* **EXERCISE DIRECTIONS**: Starting at the line that contains "(cls, chan) =>", restate every line word for word through the end of the entries.

* **THE RECORDS**:

+---+

/-- R84: an entry is placed; at most one stands for a class and channel. -/
def placeEntry (e : ReqEntry) : List ReqEntry → List ReqEntry
  | [] => [e]
  | x :: rest =>
    if sameEntry e x then x :: rest else if entryBefore e x then e :: x :: rest else x :: placeEntry e rest

def plainEntry (cls : ReqClass) (chan : Nat) : ReqEntry := ⟨cls, chan, none, false⟩

def dropEntries (p : ReqEntry → Bool) (l : List ReqEntry) : List ReqEntry := l.filter (fun e => !p e)

def hasClass (cls : ReqClass) (l : List ReqEntry) : Bool := l.any (fun e => decide (e.cls = cls))

def setList (g : GroupNo) (f : List ReqEntry → List ReqEntry) (s : Shelf) : Shelf :=
  setRun g (fun r => { r with list := f r.list }) s

/-! ### The far request (R86) -/

/-- R80: N, the number of working channels. -/
def GroupDef.n (d : GroupDef) : Nat := d.working.length

/-- R86: the far request derived from a received word. -/
def farOf (d : GroupDef) (w : Option ProtWord) : Option (ReqClass × Nat) :=
  if !d.shared then none
  else
    match w with
    | none => none
    | some w =>
      if w.kind ≠ .shared then none
      else
        match w.cls with
        | .idle => none
        | .barred | .protectFailed => if w.chan = 0 then some (w.cls, w.chan) else none
        | .pinned | .lineFailed | .lineDegraded | .operator | .settling | .remain =>
          if 1 ≤ w.chan ∧ w.chan ≤ d.n then some (w.cls, w.chan) else none
        | .patchHold => if w.chan ≤ d.n then some (w.cls, w.chan) else none

def farNow (s : Shelf) (d : GroupDef) : Option (ReqClass × Nat) := farOf d (at' s.scan.obs d.protect).rxProt

/-! ### The choice (R87) and the waits (R96) -/

/-- R84: the target of a request; 0 for none. -/
def targetOf : Option (ReqClass × Nat) → Nat
  | none => 0
  | some (cls, chan) =>
    match cls with
    | .barred | .protectFailed | .idle => 0
    | .pinned | .patchHold | .lineFailed | .lineDegraded | .operator | .settling | .remain => chan

/-- R87: a request wins over another of the list: the higher rank, at equal rank the one on the selected channel, else the
lower channel. -/
def winsOver (sel : Nat) (a b : ReqClass × Nat) : Bool :=
  decide (a.1.rank < b.1.rank)
  || (decide (a.1.rank = b.1.rank) && decide (b.2 ≠ sel) && (decide (a.2 = sel) || decide (a.2 < b.2)))

/-- R87: the local winner. -/
def localWinner (sel : Nat) : List ReqEntry → Option (ReqClass × Nat)
  | [] => none
  | e :: rest =>
    match localWinner sel rest with
    | none => some (e.cls, e.chan)
    | some w => if winsOver sel w (e.cls, e.chan) then some w else some (e.cls, e.chan)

+---+

* **ANSWER TO THIS EXERCISE**:
  | some (cls, chan) =>
    match cls with
    | .barred | .protectFailed | .idle => 0
    | .pinned | .patchHold | .lineFailed | .lineDegraded | .operator | .settling | .remain => chan

/-- R87: a request wins over another of the list: the higher rank, at equal rank the one on the selected channel, else the
lower channel. -/
def winsOver (sel : Nat) (a b : ReqClass × Nat) : Bool :=
  decide (a.1.rank < b.1.rank)
  || (decide (a.1.rank = b.1.rank) && decide (b.2 ≠ sel) && (decide (a.2 = sel) || decide (a.2 < b.2)))

/-- R87: the local winner. -/
def localWinner (sel : Nat) : List ReqEntry → Option (ReqClass × Nat)
  | [] => none
  | e :: rest =>
    match localWinner sel rest with
    | none => some (e.cls, e.chan)
    | some w => if winsOver sel w (e.cls, e.chan) then some w else some (e.cls, e.chan)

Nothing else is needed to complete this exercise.